>>>
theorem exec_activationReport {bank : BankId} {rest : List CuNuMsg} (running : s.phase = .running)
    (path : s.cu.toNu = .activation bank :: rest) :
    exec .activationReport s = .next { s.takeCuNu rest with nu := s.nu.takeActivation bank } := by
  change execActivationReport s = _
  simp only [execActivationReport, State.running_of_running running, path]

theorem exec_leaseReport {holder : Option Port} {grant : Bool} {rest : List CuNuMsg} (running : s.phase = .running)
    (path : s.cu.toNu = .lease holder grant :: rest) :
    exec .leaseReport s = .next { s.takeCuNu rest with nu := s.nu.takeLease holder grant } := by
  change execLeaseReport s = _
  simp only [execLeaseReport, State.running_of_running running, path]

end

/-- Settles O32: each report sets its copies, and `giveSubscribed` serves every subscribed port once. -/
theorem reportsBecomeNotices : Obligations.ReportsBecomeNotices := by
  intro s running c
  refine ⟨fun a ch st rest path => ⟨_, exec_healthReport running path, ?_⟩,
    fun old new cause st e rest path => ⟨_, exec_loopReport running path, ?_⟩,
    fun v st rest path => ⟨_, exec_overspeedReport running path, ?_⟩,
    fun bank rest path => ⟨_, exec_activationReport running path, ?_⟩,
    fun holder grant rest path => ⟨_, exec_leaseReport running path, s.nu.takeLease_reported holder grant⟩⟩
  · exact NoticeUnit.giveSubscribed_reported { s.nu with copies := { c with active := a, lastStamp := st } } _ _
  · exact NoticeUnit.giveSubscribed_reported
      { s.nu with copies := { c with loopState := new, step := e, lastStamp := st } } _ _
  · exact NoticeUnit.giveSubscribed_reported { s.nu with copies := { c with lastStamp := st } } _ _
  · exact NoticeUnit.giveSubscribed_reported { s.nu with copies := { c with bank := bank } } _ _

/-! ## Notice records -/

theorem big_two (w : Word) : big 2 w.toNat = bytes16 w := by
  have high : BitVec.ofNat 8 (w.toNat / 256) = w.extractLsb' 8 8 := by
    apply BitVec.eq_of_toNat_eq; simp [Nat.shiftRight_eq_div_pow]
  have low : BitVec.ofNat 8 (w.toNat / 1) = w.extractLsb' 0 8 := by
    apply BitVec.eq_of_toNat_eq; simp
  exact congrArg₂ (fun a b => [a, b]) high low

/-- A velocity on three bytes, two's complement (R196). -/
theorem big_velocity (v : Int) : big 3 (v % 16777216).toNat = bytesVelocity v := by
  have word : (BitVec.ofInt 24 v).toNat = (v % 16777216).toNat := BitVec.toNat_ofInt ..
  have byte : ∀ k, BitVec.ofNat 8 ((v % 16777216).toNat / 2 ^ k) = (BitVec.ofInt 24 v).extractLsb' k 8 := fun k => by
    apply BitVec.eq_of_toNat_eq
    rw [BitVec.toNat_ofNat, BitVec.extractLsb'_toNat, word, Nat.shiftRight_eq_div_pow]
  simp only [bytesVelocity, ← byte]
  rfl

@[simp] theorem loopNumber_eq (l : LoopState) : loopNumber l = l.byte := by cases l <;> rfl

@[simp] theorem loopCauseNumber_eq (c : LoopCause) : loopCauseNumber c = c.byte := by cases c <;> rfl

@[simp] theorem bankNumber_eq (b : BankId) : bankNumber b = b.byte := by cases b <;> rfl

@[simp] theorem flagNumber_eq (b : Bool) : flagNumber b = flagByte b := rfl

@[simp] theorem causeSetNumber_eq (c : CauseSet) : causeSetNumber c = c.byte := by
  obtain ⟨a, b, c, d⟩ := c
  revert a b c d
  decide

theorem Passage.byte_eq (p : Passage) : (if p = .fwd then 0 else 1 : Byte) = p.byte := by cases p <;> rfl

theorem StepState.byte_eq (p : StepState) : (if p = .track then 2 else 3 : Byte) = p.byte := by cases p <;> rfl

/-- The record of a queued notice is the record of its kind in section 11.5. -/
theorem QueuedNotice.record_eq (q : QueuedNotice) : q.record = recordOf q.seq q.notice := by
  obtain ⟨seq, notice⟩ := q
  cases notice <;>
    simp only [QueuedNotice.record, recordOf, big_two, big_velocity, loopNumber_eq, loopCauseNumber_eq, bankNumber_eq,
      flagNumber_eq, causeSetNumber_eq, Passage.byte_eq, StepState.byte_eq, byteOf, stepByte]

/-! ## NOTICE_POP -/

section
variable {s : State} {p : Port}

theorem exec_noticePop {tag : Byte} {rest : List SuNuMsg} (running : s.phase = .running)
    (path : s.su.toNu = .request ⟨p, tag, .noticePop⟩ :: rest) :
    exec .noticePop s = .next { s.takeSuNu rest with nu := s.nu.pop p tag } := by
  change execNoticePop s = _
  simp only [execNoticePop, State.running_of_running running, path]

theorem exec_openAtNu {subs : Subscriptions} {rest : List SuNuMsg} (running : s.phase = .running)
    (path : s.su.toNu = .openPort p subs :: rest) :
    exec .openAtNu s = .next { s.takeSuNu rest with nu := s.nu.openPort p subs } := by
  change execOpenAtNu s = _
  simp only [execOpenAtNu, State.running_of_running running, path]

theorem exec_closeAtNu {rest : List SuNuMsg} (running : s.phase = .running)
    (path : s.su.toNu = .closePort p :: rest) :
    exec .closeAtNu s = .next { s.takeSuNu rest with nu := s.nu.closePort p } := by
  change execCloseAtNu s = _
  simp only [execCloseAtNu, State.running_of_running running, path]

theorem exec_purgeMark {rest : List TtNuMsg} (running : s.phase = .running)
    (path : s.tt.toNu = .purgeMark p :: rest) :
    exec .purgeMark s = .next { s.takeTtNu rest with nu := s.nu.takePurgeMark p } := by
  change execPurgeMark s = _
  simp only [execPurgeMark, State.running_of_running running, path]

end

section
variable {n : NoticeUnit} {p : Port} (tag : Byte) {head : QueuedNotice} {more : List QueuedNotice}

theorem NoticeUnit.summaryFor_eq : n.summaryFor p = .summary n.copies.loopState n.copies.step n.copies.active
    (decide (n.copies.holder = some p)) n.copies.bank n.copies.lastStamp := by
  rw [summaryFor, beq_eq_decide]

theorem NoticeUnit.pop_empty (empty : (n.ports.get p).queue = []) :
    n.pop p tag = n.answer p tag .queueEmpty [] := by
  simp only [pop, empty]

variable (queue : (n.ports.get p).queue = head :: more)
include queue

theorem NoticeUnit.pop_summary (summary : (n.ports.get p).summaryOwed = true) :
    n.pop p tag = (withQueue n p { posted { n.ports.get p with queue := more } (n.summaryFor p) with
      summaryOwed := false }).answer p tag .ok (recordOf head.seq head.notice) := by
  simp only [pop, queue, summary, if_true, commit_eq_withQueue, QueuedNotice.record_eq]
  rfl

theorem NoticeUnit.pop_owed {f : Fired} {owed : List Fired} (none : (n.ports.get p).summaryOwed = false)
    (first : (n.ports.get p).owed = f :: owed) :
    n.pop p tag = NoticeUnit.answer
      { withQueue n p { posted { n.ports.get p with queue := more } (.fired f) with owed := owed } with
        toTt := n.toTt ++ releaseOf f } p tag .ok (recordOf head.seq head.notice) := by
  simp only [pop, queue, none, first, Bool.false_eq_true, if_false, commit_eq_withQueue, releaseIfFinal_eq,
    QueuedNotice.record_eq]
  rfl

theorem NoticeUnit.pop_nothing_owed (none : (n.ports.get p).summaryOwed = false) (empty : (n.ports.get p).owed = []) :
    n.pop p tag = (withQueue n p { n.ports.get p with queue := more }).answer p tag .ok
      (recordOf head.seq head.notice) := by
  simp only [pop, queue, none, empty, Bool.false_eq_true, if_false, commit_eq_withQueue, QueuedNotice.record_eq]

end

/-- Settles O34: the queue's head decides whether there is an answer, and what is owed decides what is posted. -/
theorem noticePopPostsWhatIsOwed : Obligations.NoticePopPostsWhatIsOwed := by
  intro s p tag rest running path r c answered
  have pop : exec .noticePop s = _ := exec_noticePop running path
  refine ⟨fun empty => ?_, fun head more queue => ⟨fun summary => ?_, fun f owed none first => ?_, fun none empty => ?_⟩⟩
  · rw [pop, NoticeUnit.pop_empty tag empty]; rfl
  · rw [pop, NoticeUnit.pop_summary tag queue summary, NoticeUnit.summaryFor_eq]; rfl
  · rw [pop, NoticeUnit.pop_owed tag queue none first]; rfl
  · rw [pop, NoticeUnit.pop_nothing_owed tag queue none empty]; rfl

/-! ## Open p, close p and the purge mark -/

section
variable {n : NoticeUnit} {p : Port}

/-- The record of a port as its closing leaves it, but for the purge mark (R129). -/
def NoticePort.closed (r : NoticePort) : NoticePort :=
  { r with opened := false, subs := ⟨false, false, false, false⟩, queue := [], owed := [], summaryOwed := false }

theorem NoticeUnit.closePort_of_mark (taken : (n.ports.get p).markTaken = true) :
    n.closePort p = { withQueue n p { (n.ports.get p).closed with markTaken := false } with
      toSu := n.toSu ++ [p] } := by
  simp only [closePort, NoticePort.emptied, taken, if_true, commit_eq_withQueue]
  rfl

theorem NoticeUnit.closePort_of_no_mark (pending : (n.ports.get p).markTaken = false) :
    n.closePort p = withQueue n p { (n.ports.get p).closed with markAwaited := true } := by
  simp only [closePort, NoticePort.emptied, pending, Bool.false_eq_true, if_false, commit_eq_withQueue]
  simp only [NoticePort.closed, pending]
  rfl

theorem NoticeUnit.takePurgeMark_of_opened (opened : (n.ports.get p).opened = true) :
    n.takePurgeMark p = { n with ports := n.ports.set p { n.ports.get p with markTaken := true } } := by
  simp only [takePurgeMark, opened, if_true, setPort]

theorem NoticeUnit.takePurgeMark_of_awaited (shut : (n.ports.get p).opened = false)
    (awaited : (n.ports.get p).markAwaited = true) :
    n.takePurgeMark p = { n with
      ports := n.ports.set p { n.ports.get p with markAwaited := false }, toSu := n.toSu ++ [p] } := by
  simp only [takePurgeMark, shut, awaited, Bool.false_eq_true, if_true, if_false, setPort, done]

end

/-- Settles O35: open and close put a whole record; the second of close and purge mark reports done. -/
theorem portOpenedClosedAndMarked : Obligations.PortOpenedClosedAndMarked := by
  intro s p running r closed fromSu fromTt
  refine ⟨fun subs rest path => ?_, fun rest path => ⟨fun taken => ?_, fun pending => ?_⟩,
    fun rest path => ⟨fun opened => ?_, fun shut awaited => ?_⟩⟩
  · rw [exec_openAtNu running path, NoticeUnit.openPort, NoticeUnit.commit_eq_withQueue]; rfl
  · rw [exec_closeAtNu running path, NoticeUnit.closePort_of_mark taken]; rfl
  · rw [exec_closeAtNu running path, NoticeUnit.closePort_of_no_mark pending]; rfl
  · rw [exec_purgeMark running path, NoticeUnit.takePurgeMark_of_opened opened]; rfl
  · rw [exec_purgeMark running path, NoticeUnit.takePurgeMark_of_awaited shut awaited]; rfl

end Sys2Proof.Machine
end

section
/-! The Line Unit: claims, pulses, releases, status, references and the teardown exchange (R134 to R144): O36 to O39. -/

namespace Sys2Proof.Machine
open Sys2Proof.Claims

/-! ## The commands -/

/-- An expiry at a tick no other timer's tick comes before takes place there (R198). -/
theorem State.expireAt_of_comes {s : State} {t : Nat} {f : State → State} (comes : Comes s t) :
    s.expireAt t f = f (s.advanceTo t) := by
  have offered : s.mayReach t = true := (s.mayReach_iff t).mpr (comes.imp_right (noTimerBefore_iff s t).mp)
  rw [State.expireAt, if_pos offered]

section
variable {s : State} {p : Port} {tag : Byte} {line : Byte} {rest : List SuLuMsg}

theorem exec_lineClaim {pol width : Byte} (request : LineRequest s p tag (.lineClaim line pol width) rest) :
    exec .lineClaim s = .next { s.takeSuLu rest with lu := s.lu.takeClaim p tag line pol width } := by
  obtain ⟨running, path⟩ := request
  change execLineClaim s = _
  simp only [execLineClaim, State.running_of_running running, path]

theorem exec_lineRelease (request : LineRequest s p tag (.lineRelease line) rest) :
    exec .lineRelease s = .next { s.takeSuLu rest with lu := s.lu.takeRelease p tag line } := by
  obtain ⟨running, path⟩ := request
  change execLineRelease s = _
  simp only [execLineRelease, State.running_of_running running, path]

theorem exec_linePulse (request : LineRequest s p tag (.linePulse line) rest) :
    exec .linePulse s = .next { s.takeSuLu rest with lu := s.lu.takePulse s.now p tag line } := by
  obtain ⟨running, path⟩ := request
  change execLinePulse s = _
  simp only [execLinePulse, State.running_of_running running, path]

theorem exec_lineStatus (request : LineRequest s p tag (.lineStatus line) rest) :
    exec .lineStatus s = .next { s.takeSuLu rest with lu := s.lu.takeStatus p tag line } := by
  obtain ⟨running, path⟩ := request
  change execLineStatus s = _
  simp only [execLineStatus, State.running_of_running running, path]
<<<
- [Problem statement]: Only lines with the word "ofInt" count here; copy every one from the records.

- [Answer section]:
  have word : (BitVec.ofInt 24 v).toNat = (v % 16777216).toNat := BitVec.toNat_ofInt ..
  have byte : ∀ k, BitVec.ofNat 8 ((v % 16777216).toNat / 2 ^ k) = (BitVec.ofInt 24 v).extractLsb' k 8 := fun k => by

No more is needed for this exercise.